No one has diagnosed the confusion here more perceptively that Daniel Callahan in his important book, The Troubled Dream of Life. According to Callahan, modern medicine has come to see death as an enemy that must be fought by any and all means. And because medicine has been so enormously successful in combating the causes of early death and thereby lengthening the average life span, we have come increasingly to act as if death is not a natural fact of life, but a failure of human will. From a traditional fatalism in the face of the biological realities of human embodiment, we have moved to a moralism that condemns every concession to human finitude as a moral failing. Indeed, says Callahan, we have lost any sense of nature as acting independently of human choice, as if no death that could have been prevented could be anything other than the result of an intentional act.
Thus, to say that removing a feeding tube from a PVS patient is necessarily to aim at death is to conflate human action and natural events. It is to fail to recognize that dying is commonly associated biologically with a natural inability to eat or drink. If we do not conflate human and natural causality, it is perfectly sensible to say that a person suffering from a severe brain injury who cannot eat or drink is in fact dying, even if we can intervene and postpone that dying for years. Not starting or stopping artificial nutrition and hydration in such a case is not necessarily to aim at death, though one could intend death in such circumstances.
To conclude otherwise, it seems to me, is to succumb to a sort of hubris that repudiates any natural limits on human action. Callahan has captured the irony of this situation perfectly. “In the name of the sanctity of life, many who would consider themselves conservative and supporters of traditional religious values are forced into a slavery to medical possibilities, held in thrall by the false gods of technology.” The irony is particularly striking in relation to the Catholic commentators (Meilaender is not Catholic) who appear to adopt the Promethean attitude toward human embodiment and finitude that the tradition has long rejected.
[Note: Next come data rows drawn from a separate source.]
-- ==== Sys2Proof/Machine/Dispatch.lean ====
section
/-! DEFINITION. One arm per instruction: the call of its meaning. -/

namespace Sys2Proof.Machine
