/-- Spec/19 R320, R324, R327 and R328: a 64-bit integer atomic with reply at its home, the first of its line, on a
correctable line of a stack that is awake, stores the new value of its function, changes no other byte, and answers the
old value; the reply then reaches its core: the register receives it and the instruction retires; every other register
and control register but INSTRET and MPROG, every other core and every byte of memory is as before. -/
def Obligations.AtomicsPerformAndReply : Prop :=
  ∀ (s : State) (i : Nat) (o : ShipOp) (d : BitVec 5),
    let old : Word := .ofNat 64 (Memory.readNat s.mem o.pa 8)
    let new : Word := match o.op.toNat with
      | 0 => old + o.x
      | 1 => if o.x.toInt < old.toInt then o.x else old
      | 2 => if old.toInt < o.x.toInt then o.x else old
      | 3 => o.x
      | 4 => if old = o.cmp then o.x else old
      | 5 => old &&& o.x
      | 6 => old ||| o.x
      | 7 => old ^^^ o.x
      | 9 => if o.x.toNat < old.toNat then o.x else old
      | _ => if old.toNat < o.x.toNat then o.x else old
    o.op.toNat ∈ [0, 1, 2, 3, 4, 5, 6, 7, 9, 10] → Memory.wf s.mem = true →
      (s.ships[i]? = some o → o.result = none → o.reply = some d → firstOnLine o (s.ships.take i) = true →
        s.awake o.pa = true → s.filling o.pa = false → (s.countBuddy o.pa).lineFault o.pa o.under = none →
        ∃ t, exec (.shippedOpPerform i) s = .next t ∧ t.ships[i]? = some { o with result := some (.value old) } ∧
          (∀ j, Memory.read t.mem j = if o.pa ≤ j ∧ j < o.pa + 8 then (new >>> (8 * (j - o.pa))).setWidth 8
            else Memory.read s.mem j) ∧ t.cores = s.cores ∧ t.clusters = s.clusters) ∧
      (∀ v, o.reply = some d → o.result = some (.value v) → s.ships = [o] →
        ∃ t, exec (.shippedReply o.core) s = .next t ∧ t.ships = [] ∧
          (t.coreAt o.core).readG d = (if d = 0 then 0 else v) ∧
          (∀ r, r ≠ d → (t.coreAt o.core).readG r = (s.coreAt o.core).readG r) ∧
          t.coreAt o.core = (s.coreAt o.core).completed ((s.coreAt o.core).pc + 4)
            { (s.coreAt o.core).regs with g := (t.coreAt o.core).regs.g } (s.coreAt o.core).csr ∧
          (∀ e, e ≠ o.core → t.coreAt e = s.coreAt e) ∧ t.clusters = s.clusters ∧ t.mem = s.mem)

/-! ## Maps, and the commands of the agent administration port (spec/20, spec/19 R332) -/

/-- Spec/20 R342, R348, R349 and R353, in a bucket of no split: the only operation of its agent, on a stack that is
awake, no line of its segment in error or under another seal than the operation expects, is performed whole. mprb (fn 0)
answers the key's value with status 0, or the default with status 1, and changes no map; mups.replace (fn 8) of an absent
key, where its last line has room, appends the key and value to the bucket's chain and answers the default. With all lines
of its segment in error it answers DATA_UNCORRECTABLE, with none in error and all under other seals MAC_FAIL, and no map
changes: R390 and R387 give the faults of a line in error and of a line under another seal, and that all lines of the
segment decide a map operation's fault is the model's choice (notes/assumptions/71). -/
def Obligations.MapOperationsPerform : Prop :=
  ∀ (s : State) (o : MapOp) (m : MapDesc),
    let key := m.key o.key
    let h := m.hash o.key
    let g := m.segs[segOf h]
    let chain := g.chain (g.bucket h)
    let found := chain.find? fun e => e.1 == key
    s.mapOps = [o] → s.mapOf o = some m → s.maps = [m] → o.result = none → s.awake (o.place m) = true →
      g.splitting = none →
      (o.fn.toNat < 11 → s.segBad m (segOf h) = .all → ∃ t, exec (.mapOpPerform 0) s = .next t ∧ t.maps = s.maps ∧
        t.mapOps = [{ o with result := some (.fault 0xB0) }]) ∧
      (o.fn.toNat < 11 → s.segBad m (segOf h) = .none → m.stale o.under (segOf h) = .all →
        ∃ t, exec (.mapOpPerform 0) s = .next t ∧ t.maps = s.maps ∧
          t.mapOps = [{ o with result := some (.fault 0xB2) }]) ∧
      (s.segBad m (segOf h) = .none → m.stale o.under (segOf h) = .none →
      (o.fn = 0 → ∃ t st, exec (.mapOpPerform 0) s = .next t ∧ t.maps = s.maps ∧
        t.mapOps = [{ o with result := some (.pair ((found.map (·.2)).getD m.dflt) st none) }] ∧
        st.toNat % 256 = (if found.isSome then 0 else 1)) ∧
      (o.fn = 8 → found = none → chain.length % m.slots ≠ 0 ∨ chain = [] → ∃ t st m', exec (.mapOpPerform 0) s = .next t ∧
        t.maps = [m'] ∧ (m'.segs[segOf h]).chain (g.bucket h) = chain ++ [(key, m.value o.operand)] ∧
        (m'.segs[segOf h]).count = g.count + 1 ∧ (m'.segs[segOf h]).pool = g.pool ∧
        t.mapOps = [{ o with result := some (.pair m.dflt st none) }] ∧ st.toNat % 256 = 1))

/-- Spec/20 R346, R347 and R353: a map instruction on a translated base that is a multiple of 64 KiB, with nothing of
the core's left to perform and room in the queues of its stack, completes its issue: its function, key, operand, base,
handle and destination depart for the header agent, and the core waits for the reply, unchanged but for that. `u` is the
state after the translation. Spec/20 R347 and R353: the answer of a map operation writes its even register and the next,
both other than g0, and its instruction retires; every other register and control register but INSTRET and MPROG, and
everything outside the core but the answered operation is as before. -/
def Obligations.MapInstructionsIssueAndAreAnswered : Prop :=
  (∀ (s u : State) (d a b c : BitVec 5) (x : Xlat),
    let base := (s.g a).toNat % 2 ^ 48
    let leaves (i : Instr) (fn : BitVec 6) (c : BitVec 5) :=
      let o : MapOp := {
        core := s.cur, pa := x.pa, fn := fn, d := d, c := c, base := (s.g a).setWidth 48,
        handle := (s.g a >>> 48).setWidth 10, asid := s.core.csr.asid, epoch := x.epoch, buf := x.buf,
        under := ((s.liveMap s.core.csr.asid ((s.g a >>> 48).setWidth 10) ((s.g a).setWidth 48)).map s.mapSeals).getD [],
        stamp := s.tick, key := s.g b, operand := s.g c, cursor := s.g b, scanned := 0, result := none }
      ∃ t, exec i s = .next t ∧ (u.setCore { u.core with wait := .reply }).depart s.cur x.pa (.map o) = some t ∧
        t.core = { u.core with wait := .reply }
    s.core.stores = [] → s.core.vq = [] → 0x100000000 ≤ base → base % 65536 = 0 → u.cur = s.cur →
      (∀ st, u.stackQueue x.pa = some st → u.stackFull st = false) →
      (s.translated base .mapRead = (u, .ok x) →
        leaves (.mprb d a b) 0 0 ∧ leaves (.mhash d a b) 11 0 ∧ leaves (.miter d a b c) 12 c) ∧
      (s.translated base .mapWrite = (u, .ok x) →
        leaves (.mins d a b c) 1 c ∧ leaves (.mupsAdd d a b c) 2 c ∧ leaves (.mupsMin d a b c) 3 c ∧
        leaves (.mupsMax d a b c) 4 c ∧ leaves (.mupsOr d a b c) 5 c ∧ leaves (.mupsAnd d a b c) 6 c ∧
        leaves (.mupsXor d a b c) 7 c ∧ leaves (.mupsReplace d a b c) 8 c ∧ leaves (.mupsFirst d a b c) 9 c ∧
        leaves (.mrem d a b) 10 0)) ∧
  (∀ (s : State) (o : MapOp) (x y : Word), s.ships = [] → s.mapOps = [o] → o.result = some (.pair x y none) →
    o.d.toNat % 2 = 0 → o.d ≠ 0 →
      ∃ t, exec (.shippedReply o.core) s = .next t ∧ (t.coreAt o.core).readG o.d = x ∧
        (t.coreAt o.core).readG (o.d + 1) = y ∧
        (∀ r, r ≠ o.d → r ≠ o.d + 1 → (t.coreAt o.core).readG r = (s.coreAt o.core).readG r) ∧
        t.coreAt o.core = (s.coreAt o.core).completed ((s.coreAt o.core).pc + 4)
          { (s.coreAt o.core).regs with g := (t.coreAt o.core).regs.g } (s.coreAt o.core).csr ∧
        t.mapOps = [] ∧ (∀ e, e ≠ o.core → t.coreAt e = s.coreAt e) ∧ t.clusters = s.clusters ∧ t.maps = s.maps ∧
        t.mem = s.mem)

/-- Spec/20 R338 to R340, R343 and R344, and spec/19 R332: the agent administration's commands and events complete. mapnew
over frames of no map makes a live map under a free handle and answers it, its descriptor still to be written (`u` is the
state after the walks); mapdel takes a map in force, its header's stack awake with nothing queued there, out of service, and completes, with the map
gone, when no operation is left on it; a split step of an empty bucket that is due, nothing at its agent and no line of
its segment in error or under another seal, moves the segment's split on; rtload of a valid image takes its entries out of
service where its signature holds (a free value: notes/assumptions/10), and faults where it does not; it writes them,
valid, when nothing uses them. -/
def Obligations.AgentCommandsComplete : Prop :=
  ∀ (s : State) (x : Cmd) (m : MapDesc), let csr := (s.coreAt x.core).csr
    (s.cmd s.cmdRef = some x → s.mayStart x = true → s.acquired x = true →
      (∀ (hd : Hdr) (base : BitVec 48) (zpg : BitVec 16) (dflt seed : BitVec 64) (l0 lmax : BitVec 5) (kw vw : Bool)
          (comb : BitVec 3) (pages : List (Nat × BitVec 12)) (h : Nat) (u : State),
        walkRegion s csr.asid csr.ptbase ⟨base, zpg.toNat, dflt, seed, l0.toNat, lmax.toNat, kw, vw, comb⟩
          (8 * zpg.toNat) 0 [] = (u, .ok pages) → u.cmd s.cmdRef = some x →
        (∀ y ∈ u.maps, ∀ f ∈ y.frames, f ∉ pages.map (·.1)) → u.freeHandle csr.asid = some h → u.liveMaps < 16384 →
        ∃ t n y, exec (.agtMapnew hd base zpg dflt seed l0 lmax kw vw comb) s = .next t ∧ t.maps = u.maps ++ [n] ∧
          n.live = true ∧ n.written = false ∧ n.asid = csr.asid ∧ n.handle = .ofNat 10 h ∧ n.frames = pages.map (·.1) ∧
          n.dflt = dflt ∧ n.seed = seed ∧
          t.cmd s.cmdRef = some y ∧ y.phase = .finished ∧ y.result = .ofNat 64 h) ∧
      (∀ (hd : Hdr), s.maps = [m] → m.live = true → m.written = true → m.asid = csr.asid → s.stackQueue m.header = none →
        ∃ t y, exec (.agtMapdel hd m.handle) s = .next t ∧ t.maps = [{ m with live := false }] ∧
          t.cmd s.cmdRef = some y ∧ y.phase = .running) ∧
      (∀ (hd : Hdr) (src : BitVec 48) (first count : BitVec 8) (u : State) (image : List Byte),
        let n := count.toNat * 512
        csr.kstate.priv = .supervisor → 0x100000000 ≤ src.toNat → u.cmd s.cmdRef = some x →
        copyReads s x true false ((n + 2420) / 32 + 1) src.toNat (n + 2420) = .ok u image →
        firstInvalid (image.take n) count.toNat = none →
        let signed := Config.signatureHolds (imageHash first.toNat count.toNat (image.take n)) (image.drop n)
        ∃ t y, exec (.agtRtload hd src first count) s = .next t ∧ t.cmd s.cmdRef = some y ∧
          (signed = true → y.phase = .running ∧
            ∀ r ∈ t.routines, first.toNat ≤ r.entry.toNat → r.entry.toNat < first.toNat + count.toNat → r.valid = false) ∧
          (signed = false → y.phase = .finished ∧ y.fault = some (0x82, .ofNat 64 (2 * 256 + first.toNat)) ∧
            t.routines = u.routines))) ∧
    (∀ (hd : Hdr), s.cmd x.seq = some x → x.phase = .running → decodeCommand .agt x.word = .ok (.agtMapdel hd m.handle) →
      s.maps = [m] → m.asid = csr.asid → s.mapOps = [] → (∀ y ∈ s.transit, ∀ st, y.queue ≠ .stack st) →
      ∃ t y, exec (.mapdelComplete x.seq) s = .next t ∧ t.maps = [] ∧ t.cmd x.seq = some y ∧ y.phase = .finished ∧
        y.result = 0 ∧ t.cores = s.cores) ∧
    (∀ (seg : BitVec 3), let g := m.segs[(⟨seg.toNat, seg.isLt⟩ : Slot)]
      s.maps = [m] → m.live = true → s.mapOps = [] → s.ships = [] → (∀ y ∈ s.transit, ∀ st, y.queue ≠ .stack st) →
      s.segBad m ⟨seg.toNat, seg.isLt⟩ = .none → m.stale (s.mapSeals m) ⟨seg.toNat, seg.isLt⟩ = .none →
      s.awake (m.segPlace ⟨seg.toNat, seg.isLt⟩) = true → g.splitting = none → 0 < g.pending → g.chain g.split = [] →
      ∃ t m', exec (.splitStep m.asid m.handle seg) s = .next t ∧ t.maps = [m'] ∧
        (m'.segs[(⟨seg.toNat, seg.isLt⟩ : Slot)]).pending = g.pending - 1 ∧
        (m'.segs[(⟨seg.toNat, seg.isLt⟩ : Slot)]).split = (if g.split + 1 = 2 ^ g.level then 0 else g.split + 1) ∧
        (m'.segs[(⟨seg.toNat, seg.isLt⟩ : Slot)]).level = (if g.split + 1 = 2 ^ g.level then g.level + 1 else g.level)) ∧
    (∀ (hd : Hdr) (src : BitVec 48) (first count : BitVec 8), s.cmd x.seq = some x → x.phase = .running →
      decodeCommand .agt x.word = .ok (.agtRtload hd src first count) → s.routineQueued first.toNat count.toNat = false →
      ∃ t y, exec (.rtloadTableWrite x.seq) s = .next t ∧ t.cmd x.seq = some y ∧ y.phase = .finished ∧ y.result = 0 ∧
        (∀ r ∈ s.routines, ¬(first.toNat ≤ r.entry.toNat ∧ r.entry.toNat < first.toNat + count.toNat) → r ∈ t.routines) ∧
        ∀ k, k < count.toNat → first.toNat + k < 256 → ∃ r ∈ t.routines, r.entry.toNat = first.toNat + k ∧ r.valid = true)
There was a time when it would have been possible for Catholic writers, with the full weight of magisterial teaching behind them, to say that a life lived in a state of permanent unconsciousness with no apparent hope for a spiritual or social life was a terrible prospect, one that no person was obligated to embrace. In traditional Catholic teaching about the end of life, letting nature take its course in such a case made sense, not because such a life was regarded as worthless, but because in such a circumstance we confront the limits of human powers in the face of human vulnerability.
Both the view that providing nutrition and hydration for PVS patients is morally obligatory, and the position that providing a feeding tube is a form of care and not treatment, represent a shift in Catholic teaching. Understandably, commentators who have noted this shift have sought to downplay its significance, perhaps hoping that the change will be confined to cases involving persistent vegetative states. My own view, though, is that the changes are much more profound than anyone has acknowledged. They threaten to dismantle not simply Catholic teaching on end-of-life issues but much of Catholic moral theology generally. When natural constraints on human actions are treated so cavalierly, when what we can technically do appears to determine what we ought to do, the wisdom of the tradition that recognizes the goodness of our embodied existence and the fact that mere existence is not an ultimate good, seems to have been lost. If the ordeal of the Terri Schiavo case helps us to recognize the possibility of such a loss, it will not have been in vain.